**Task directions**
Go through the entries below and print, exactly, the lines starting at the one with "late := x.late.map" and ending at the one with "retired := th.retired", keeping both ends and no others.

**Task inputs**
-- ==== Sys2Proof/Safety.lean ====
section
/-! DEFINITION. The notions claims are stated in: canonical memories, the PC group that issues, what an instruction leaves alone,
and what its threads are after it. -/

namespace Sys2Proof.Machine

/-! ### Canonical tables and memories -/

/-- Keys strictly rise. -/
def Rising {α : Type} (t : Tbl α) : Prop := t.Pairwise (fun a b => a.1 < b.1)

/-- Every memory of the part, saved scratch among them, is in canonical form. -/
def State.memoriesOk (s : State) : Bool :=
  s.hbm.wf && s.bank.wf && s.host.wf && s.remote.wf && s.cores.all (fun p => p.2.scratch.wf) &&
    s.launches.all (fun p => p.2.ctx.all (fun q => q.2.scratch.wf))

/-! ### The PC group that issues -/

/-- The threads of the issuing PC group are distinct, placed, of placed groups, and on the issuing core (R27). -/
structure Placed (s : State) : Prop where
  nodup : s.iss.members.Nodup
  listed : ∀ t ∈ s.iss.members, (tfind s.threads t).isSome = true
  groups : ∀ t ∈ s.iss.members, (tfind s.groups (s.thread t).group).isSome = true
  core : ∀ t ∈ s.iss.members, coreOfThread t = s.iss.core

/-- Besides, the instruction issues now, not again after a wait; no checker of the core mismatches and no residue injector is armed
there (R344, R359). -/
structure Issues (s : State) : Prop extends Placed s where
  fresh : s.iss.held = none
  clean : s.iss.bad = []
  noInjector : tfind (s.core s.iss.core).inj 4 = none

/-! ### What is left alone -/

/-- All of the state but threads, groups and cores. -/
def outerState (s : State) : State := { s with threads := [], groups := [], cores := [] }

/-- All of a core but the window counts of its long-latency instructions in flight (R33). -/
def coreBody (x : Core) : Core :=
  { x with loads := x.loads.map (fun e => { e with left := 0 }), sfu := x.sfu.map (fun e => { e with left := 0 })
           late := x.late.map (fun e => { e with left := 0 }), stores := x.stores.map (fun e => { e with left := 0 }) }

/-- The same, but for the results of long-latency instructions that wait to be written. -/
def coreRest (x : Core) : Core := { coreBody x with late := [] }

/-- From `s` to `s'` nothing changes but the threads of the issuing PC group, k registers, group counters and window counts:
every memory, every special register and every other unit is as it was. -/
structure OnlyRegisters (s s' : State) : Prop where
  outer : outerState s' = outerState s
  cores : ∀ c, coreBody (s'.core c) = coreBody (s.core c)
  groups : ∀ g, s'.group g = { s.group g with gc := (s'.group g).gc, k := (s'.group g).k }
  threads : ∀ t, t ∉ s.iss.members → s'.thread t = s.thread t

/-- From `s` to `s'` nothing changes but the threads of the issuing PC group, group counters, the model's numbering, and the results
that wait in its core: what a cross-lane instruction changes when it completes (R141). -/
structure OnlyIssued (s s' : State) : Prop where
  outer : { outerState s' with nextId := 0 } = { outerState s with nextId := 0 }
  cores : ∀ c, (if c = s.iss.core then coreRest (s'.core c) = coreRest (s.core c) else coreBody (s'.core c) = coreBody (s.core c))
  groups : ∀ g, s'.group g = { s.group g with gc := (s'.group g).gc }
  threads : ∀ t, t ∉ s.iss.members → s'.thread t = s.thread t

/-! ### What a thread is after it -/

/-- `th`, when it has retired an instruction and goes on at `next` (R23, R35). -/
def Thread.retired' (th : Thread) (next : DWord) : Thread :=
  { th with pc := next, retired := th.retired + 1, stalled := false, held := none, run := .running }

/-- Words written to a register, where it is a v register. -/
def putV (x : Thread) (p : Reg × List Word) : Thread :=
  match p.1 with
  | .v n => vwrites n.val p.2 x
  | .k _ => x

/-- Words written to a register, where it is a k register. -/
def putK (x : Group) (p : Reg × List Word) : Group :=
  match p.1 with
  | .v _ => x
  | .k n => kwrites n.val p.2 x

/-- The v registers, predicates and flags of a result. -/
def Res.onThread (r : Res) (th : Thread) : Thread :=
  { r.preds.foldl (fun x p => qwrite p.1 p.2 x) (r.regs.foldl putV th) with fpflags := th.fpflags ||| r.fl }

/-- Its k registers. -/
def Res.onGroup (r : Res) (g : Group) : Group := r.regs.foldl putK g

/-- The result of a thread of the PC group, from its registers and its group's. -/
def resultOf (s : State) (r : Thread → Group → Res) (t : Nat) : Res := r (s.thread t) (s.group (s.thread t).group)

/-- A thread of the PC group after an instruction of result `r`: with a false guard it only moves on (R31). -/
def threadAfter (s : State) (c : Ctl) (r : Thread → Group → Res) (t : Nat) : Thread :=
  let th := s.thread t
  (if guardOf th c then (resultOf s r t).onThread th else th).retired' (th.pc + 16)

/-- The k registers of a group after it: those the lead writes (R18). -/
def kAfter (s : State) (c : Ctl) (r : Thread → Group → Res) (g : Nat) : Tbl Word :=
  match leadOf s c with
  | some t => if (s.thread t).group = g then ((resultOf s r t).onGroup (s.group g)).k else (s.group g).k
  | none => (s.group g).k

/-- Instruction `i` computes `r` for each thread of a PC group with a true guard, from the registers as they stood at its issue,
retires for every thread, and changes nothing else. A k register written while a result of an SFU- or DIV-class instruction of the
PC group is outstanding is written later (R344, log entry 29): this says nothing of it. -/
def Computes (i : Instr) (c : Ctl) (r : Thread → Group → Res) : Prop :=
  ∀ s, Issues s → (sfuDone s = true ∨ ∀ t ∈ s.iss.members, (resultOf s r t).writesK = false) →
    ∃ s', exec i s = .next s' ∧ OnlyRegisters s s' ∧
      (∀ t ∈ s.iss.members, s'.thread t = threadAfter s c r t) ∧ ∀ g, (s'.group g).k = kAfter s c r g

/-! ### A PC group of one thread -/

/-- Thread `t` alone issues, its guard holds, and it has waited in no instruction before: it is the one that writes k registers
(R18, R62). -/
structure Solo (s : State) (t : Nat) (c : Ctl) : Prop extends Issues s where
  only : s.iss.members = [t]
  guard : guardOf (s.thread t) c = true
  unheld : (s.thread t).held = none

/-- No phase of the group's barriers has all its arrivals, and none is complete but for stores: none is about to complete (R221). -/
def PhasesOpen (s : State) (g : Nat) : Prop := ∀ p ∈ (s.group g).bars, p.2.count < barExpected s g p.2 ∧ p.2.closing = []

/-- Besides, no result of its SFU- and DIV-class instructions is outstanding (R344). -/
structure Alone (s : State) (t : Nat) (c : Ctl) : Prop extends Solo s t c where
  sfu : sfuOf s t = []

/-- The thread's instruction has had its effect `s`, retires, and the thread goes on at `next`. -/
def finished (t : Nat) (s : State) (next : DWord) : State := retireTo s t next

/-- The thread waits in its instruction, which has had its effect `s'`, and keeps what it read and captured as it issued (R32, R156). `s` is
the state before the instruction. -/
def waitsIn (s : State) (c : Ctl) (t : Nat) (s' : State) (w : Wait) : State :=
  captureHeld s (s'.modThread t (fun x => { x with run := .waiting w, held := some (heldOf s c t) }))

/-- The same, going on at the next instruction. -/
def finishedNext (t : Nat) (s : State) : State := finished t s ((s.thread t).pc + 16)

**Solution for this exercise**
           late := x.late.map (fun e => { e with left := 0 }), stores := x.stores.map (fun e => { e with left := 0 }) }

/-- The same, but for the results of long-latency instructions that wait to be written. -/
def coreRest (x : Core) : Core := { coreBody x with late := [] }

/-- From `s` to `s'` nothing changes but the threads of the issuing PC group, k registers, group counters and window counts:
every memory, every special register and every other unit is as it was. -/
structure OnlyRegisters (s s' : State) : Prop where
  outer : outerState s' = outerState s
  cores : ∀ c, coreBody (s'.core c) = coreBody (s.core c)
  groups : ∀ g, s'.group g = { s.group g with gc := (s'.group g).gc, k := (s'.group g).k }
  threads : ∀ t, t ∉ s.iss.members → s'.thread t = s.thread t

/-- From `s` to `s'` nothing changes but the threads of the issuing PC group, group counters, the model's numbering, and the results
that wait in its core: what a cross-lane instruction changes when it completes (R141). -/
structure OnlyIssued (s s' : State) : Prop where
  outer : { outerState s' with nextId := 0 } = { outerState s with nextId := 0 }
  cores : ∀ c, (if c = s.iss.core then coreRest (s'.core c) = coreRest (s.core c) else coreBody (s'.core c) = coreBody (s.core c))
  groups : ∀ g, s'.group g = { s.group g with gc := (s'.group g).gc }
  threads : ∀ t, t ∉ s.iss.members → s'.thread t = s.thread t

/-! ### What a thread is after it -/

/-- `th`, when it has retired an instruction and goes on at `next` (R23, R35). -/
def Thread.retired' (th : Thread) (next : DWord) : Thread :=
  { th with pc := next, retired := th.retired + 1, stalled := false, held := none, run := .running }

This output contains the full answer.